## Data provided

-- ==== Sys2Proof/Machine/Operands.lean ====
section
/-! DEFINITION. The operands of the comfort link: selectors (12.1.2), and the configuration items that WRITE CONFIG and READ
CONFIG name, with their ranges (R2, R43, R51, R63, R89, R108, R124, R139, R179). -/
namespace Sys2Proof.Machine

/-! ### Selectors (12.1.2) -/

def axisOfCode (n : Nat) : Option Axis := axisOrder[n]?

/-- R1: an axis selector that is unknown or names an absent axis selects nothing. -/
def presentAxis (f : Fitment) (n : Nat) : Option Axis := (axisOfCode n).filter (present f)

def dirOfCode (n : Nat) : Option Dir :=
  match n with
  | 0 => some .down
  | 1 => some .up
  | _ => none

def bladderOrder : List Bladder := supportOrder ++ cellOrder

def bladderOfCode (n : Nat) : Option Bladder := bladderOrder[n]?

/-- R102: the six support bladders. -/
def supportOfCode (n : Nat) : Option Bladder := supportOrder[n]?

def slotOrder : List Slot := [.p1, .p2, .p3, .p4, .return, .brace]

def slotOfCode (n : Nat) : Option Slot := slotOrder[n]?

/-- R64: P1 to P4. -/
def retainedOrder : List Retained4 := [.p1, .p2, .p3, .p4]

def retainedOfCode (n : Nat) : Option Retained4 := retainedOrder[n]?

def zoneOfCode (n : Nat) : Option Zone :=
  match n with
  | 0 => some .c
  | 1 => some .b
  | _ => none

def lumbarOfCode (n : Nat) : Option LumbarStep := [LumbarStep.stepIn, .stepOut, .stepUp, .stepDown][n]?

/-- Patterns are numbered 1 to 8. -/
def patternOfCode (n : Nat) : Option PatternNo :=
  match n with
  | 1 => some .n1 | 2 => some .n2 | 3 => some .n3 | 4 => some .n4
  | 5 => some .n5 | 6 => some .n6 | 7 => some .n7 | 8 => some .n8
  | _ => none

def vehicleOfCode (n : Nat) : Option Vehicle :=
  match n with
  | 0 => some .parked
  | 1 => some .moving
  | _ => none

/-! ### Ranges -/

/-- A value in a range, both ends included. -/
def within (lo hi v : Nat) : Bool := lo ≤ v && v ≤ hi

/-- A value in a range and on a step. -/
def onStep (lo hi step v : Nat) : Bool := within lo hi v && v % step = 0

/-! ### Axis items (table of 1.2) -/

def clearingOfCode (n : Nat) : Option Clearing :=
  match n with
  | 0 => some .down
  | 1 => some .up
  | 2 => some .none
  | _ => none

/-- An item of one axis, written with its value and second value; nothing outside the item's range. -/
def writeAxisItem (item v w : Nat) (x : AxisSettings) : Option AxisSettings :=
  match item with
  | 0x01 => if within 10 200 v then some { x with claim := v } else none
  | 0x02 => if v = 0 then some { x with stopMode := .brake } else if v = 1 then some { x with stopMode := .free } else none
  | 0x03 => if onStep 0 250 10 v then some { x with coastWindow := v } else none
  | 0x04 => if onStep 40 500 10 v then some { x with stallTimeout := v } else none
  | 0x05 => if onStep 0 250 10 v then some { x with startAllowance := v } else none
  | 0x06 => if within 0 255 v then some { x with softMargin := v } else none
  | 0x07 => if within 0 127 v then some { x with endWindow := v } else none
  | 0x08 => if within 0 2000 v then some { x with suspectWindow := v } else none
  | 0x09 => if within 200 8000 v then some { x with minTravel := v } else none
  | 0x0A => if within 0 15 v then some { x with onTarget := v } else none
  | 0x0B => if within 0 63 v then some { x with initialLead := v } else none
  | 0x0C => if within 0 255 v then some { x with disturbanceLimit := v } else none
  | 0x0D => if v = 16 ∨ v = 32 ∨ v = 64 ∨ v = 128 then some { x with hallInterval := v } else none
  | 0x0E => if within 50 1000 v then some { x with minLowWidth := v } else none
  | 0x0F => (clearingOfCode v).map (fun c => { x with clearing := c })
  | 0x10 => if v ≤ w ∧ w ≤ maxPosition then some { x with windowLow := v, windowHigh := w } else none
  | 0x11 => if v ≤ 1 then some { x with braceEnable := v = 1 } else none
  | _ => none

def stopModeCode (m : StopMode) : Nat :=
  match m with
  | .brake => 0
  | .free => 1

def clearingCode (c : Clearing) : Nat :=
  match c with
  | .down => 0
  | .up => 1
  | .none => 2

/-- The value and second value that READ CONFIG returns. -/
abbrev ItemValue := Word16 × Word16

def one (n : Nat) : ItemValue := (toWord n, 0)

def readAxisItem (item : Nat) (x : AxisSettings) : Option ItemValue :=
  match item with
  | 0x01 => some (one x.claim)
  | 0x02 => some (one (stopModeCode x.stopMode))
  | 0x03 => some (one x.coastWindow)
  | 0x04 => some (one x.stallTimeout)
  | 0x05 => some (one x.startAllowance)
  | 0x06 => some (one x.softMargin)
  | 0x07 => some (one x.endWindow)
  | 0x08 => some (one x.suspectWindow)
  | 0x09 => some (one x.minTravel)
  | 0x0A => some (one x.onTarget)
  | 0x0B => some (one x.initialLead)
  | 0x0C => some (one x.disturbanceLimit)
  | 0x0D => some (one x.hallInterval)
  | 0x0E => some (one x.minLowWidth)
  | 0x0F => some (one (clearingCode x.clearing))
  | 0x10 => some (toWord x.windowLow, toWord x.windowHigh)
  | 0x11 => some (one x.braceEnable.toNat)
  | _ => none

/-! ### Zone items (table of 7.1) -/

def setZoneCfg (c : Settings) (z : Zone) (x : ZoneSettings) : Settings := { c with zone := c.zone.set z x }

def writeZoneItem (item v : Nat) (x : ZoneSettings) : Option ZoneSettings :=
  match item with
  | 0x50 => if within 1000 10000 v then some { x with matResistance := v } else none
  | 0x51 => if within 20 118 v then some { x with target1 := v } else none
  | 0x52 => if within 20 118 v then some { x with target2 := v } else none
  | 0x53 => if within 20 118 v then some { x with target3 := v } else none
  | 0x54 => if within 0 15 v then some { x with kp := v } else none
  | 0x55 => if within 0 15 v then some { x with ki := v } else none
  | 0x56 => if onStep 100 1000 10 v then some { x with heatPeriod := v } else none
  | 0x57 => if within 0 60 v then some { x with stepDown := v } else none
  | _ => none

def readZoneItem (item : Nat) (x : ZoneSettings) : Option ItemValue :=
  match item with
  | 0x50 => some (one x.matResistance)
  | 0x51 => some (one x.target1)
  | 0x52 => some (one x.target2)
  | 0x53 => some (one x.target3)
  | 0x54 => some (one x.kp)
  | 0x55 => some (one x.ki)
  | 0x56 => some (one x.heatPeriod)
  | 0x57 => some (one x.stepDown)
  | _ => none

/-! ### Breakpoints (R124) -/

/-- R124: strictly below the breakpoint before it in code, and not below it in temperature. -/
def orderedPair (p q : Breakpoint) : Bool := q.code < p.code && decide (p.temp ≤ q.temp)

/-- R124: in order with the neighbour before, when there is one. -/
def fitsBefore (t : List Breakpoint) (i : Nat) (x : Breakpoint) : Bool :=
  if i = 0 then true
  else
    match t[i - 1]? with
    | some p => orderedPair p x
    | none => true

def fitsAfter (t : List Breakpoint) (i : Nat) (x : Breakpoint) : Bool :=
  match t[i + 1]? with
  | some q => orderedPair x q
  | none => true

/-- R124: breakpoint 1 to 9 is written as one pair. -/
def writeBreakpoint (t : List Breakpoint) (index v w : Nat) : Option (List Breakpoint) :=
  let x : Breakpoint := { code := v, temp := readSigned w }
  let i := index - 1
  if within 1 9 index ∧ within 16 4079 v ∧ -80 ≤ x.temp ∧ x.temp ≤ 250 ∧ fitsBefore t i x ∧ fitsAfter t i x
  then some (t.set i x) else none

/-! ### Items of the part -/

/-- The items that have no axis and no zone: an index is a level where the item has levels, and ignored elsewhere. -/
def writePlainItem (item index v w : Nat) (c : Settings) : Option Settings :=
  match item with
  | 0x20 => if within 0 400 v then some { c with parkCeiling := v } else none
  | 0x21 => if within 1 8 v then some { c with lowShare := v } else none
  | 0x22 => if within 0 400 v then some { c with braceAllowance := v } else none
  | 0x23 => if onStep 0 250 10 v then some { c with stagger := v } else none
  | 0x24 => if onStep 0 250 10 v then some { c with braceStagger := v } else none
  | 0x25 => if index ≤ 3 ∧ within 0 40 v then some { c with fanClaim := c.fanClaim.set index v } else none
  | 0x26 => if within 10 100 v then some { c with compressorClaim := v } else none
  | 0x27 => if v = 1 ∨ v = 2 ∨ v = 4 ∨ v = 8 then some { c with monitorInterval := v } else none
  | 0x30 => if within 5 40 v then some { c with debounce := v } else none
  | 0x31 => if within 10 60 v then some { c with stuckLimit := v } else none
  | 0x38 => if within 5 30 v then some { c with recallLimit := v } else none
  | 0x39 => if within 0 4000 v then some { c with exitOffset := v } else none
  | 0x40 => if within 0 31 v then some { c with tolerance := v } else none
  | 0x41 => if onStep 100 1000 50 v then some { c with burstTime := v } else none
  | 0x42 => if onStep 50 500 10 v then some { c with settleTime := v } else none
  | 0x43 => if within 1 30 v then some { c with burstLimit := v } else none
  | 0x44 => if within 4 16 v then some { c with queueLimit := v } else none
  | 0x48 => if within 100 900 v then some { c with fullScale := v } else none
  | 0x49 => if within 5 30 v then some { c with sessionLimit := v } else none
  | 0x58 => if index ≤ 3 ∧ within 0 255 v then some { c with fanDuty := c.fanDuty.set index v } else none
  | 0x59 => (writeBreakpoint c.ntc index v w).map (fun t => { c with ntc := t })
  | 0x60 => if within 1 10 v then some { c with holdLimit := v } else none
  | 0x68 => if v = 10 ∨ v = 20 ∨ v = 40 ∨ v = 80 then some { c with wakeInterval := v } else none
  | _ => none

/-- A breakpoint is returned as its pair. -/
def readBreakpoint (t : List Breakpoint) (index : Nat) : Option ItemValue :=
  if index = 0 then none else (t[index - 1]?).map (fun x => (toWord x.code, signedWord x.temp))

def readPlainItem (item index : Nat) (c : Settings) : Option ItemValue :=
  match item with
  | 0x20 => some (one c.parkCeiling)
  | 0x21 => some (one c.lowShare)
  | 0x22 => some (one c.braceAllowance)
  | 0x23 => some (one c.stagger)
  | 0x24 => some (one c.braceStagger)
  | 0x25 => if index ≤ 3 then some (one (c.fanClaim.get index)) else none
  | 0x26 => some (one c.compressorClaim)
  | 0x27 => some (one c.monitorInterval)
  | 0x30 => some (one c.debounce)
  | 0x31 => some (one c.stuckLimit)
  | 0x38 => some (one c.recallLimit)
  | 0x39 => some (one c.exitOffset)
  | 0x40 => some (one c.tolerance)
  | 0x41 => some (one c.burstTime)
  | 0x42 => some (one c.settleTime)
  | 0x43 => some (one c.burstLimit)
  | 0x44 => some (one c.queueLimit)
  | 0x48 => some (one c.fullScale)
  | 0x49 => some (one c.sessionLimit)
  | 0x58 => if index ≤ 3 then some (one (c.fanDuty.get index)) else none
  | 0x59 => readBreakpoint c.ntc index
  | 0x60 => some (one c.holdLimit)
  | 0x68 => some (one c.wakeInterval)
  | _ => none

/-- Items 01h to 11h name an axis, 50h to 57h a zone. -/
def isAxisItem (item : Nat) : Bool := within 0x01 0x11 item
def isZoneItem (item : Nat) : Bool := within 0x50 0x57 item

/-- R172: WRITE CONFIG of an item: the settings with the value in it, or nothing for an unknown selector, an absent axis, or
a value that the item's own rule refuses. -/
def writeItem (f : Fitment) (c : Settings) (item index v w : Nat) : Option Settings :=
  if isAxisItem item then
    (presentAxis f index).bind (fun a => (writeAxisItem item v w (c.axis.get a)).map (fun x => { c with axis := c.axis.set a x }))
  else if isZoneItem item then
    (zoneOfCode index).bind (fun z => (writeZoneItem item v (c.zone.get z)).map (setZoneCfg c z))
  else writePlainItem item index v w c

/-- R172: READ CONFIG of an item. -/
def readItem (f : Fitment) (c : Settings) (item index : Nat) : Option ItemValue :=
  if isAxisItem item then (presentAxis f index).bind (fun a => readAxisItem item (c.axis.get a))
  else if isZoneItem item then (zoneOfCode index).bind (fun z => readZoneItem item (c.zone.get z))
  else readPlainItem item index c

end Sys2Proof.Machine
end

## Task to complete
What you write must be the entries restated word for word, from the opening line through the one holding "support bladders. -/", with nothing else.

## Reply
-- ==== Sys2Proof/Machine/Operands.lean ====
section
/-! DEFINITION. The operands of the comfort link: selectors (12.1.2), and the configuration items that WRITE CONFIG and READ
CONFIG name, with their ranges (R2, R43, R51, R63, R89, R108, R124, R139, R179). -/
namespace Sys2Proof.Machine

/-! ### Selectors (12.1.2) -/

def axisOfCode (n : Nat) : Option Axis := axisOrder[n]?

/-- R1: an axis selector that is unknown or names an absent axis selects nothing. -/
def presentAxis (f : Fitment) (n : Nat) : Option Axis := (axisOfCode n).filter (present f)

def dirOfCode (n : Nat) : Option Dir :=
  match n with
  | 0 => some .down
  | 1 => some .up
  | _ => none

def bladderOrder : List Bladder := supportOrder ++ cellOrder

def bladderOfCode (n : Nat) : Option Bladder := bladderOrder[n]?

/-- R102: the six support bladders. -/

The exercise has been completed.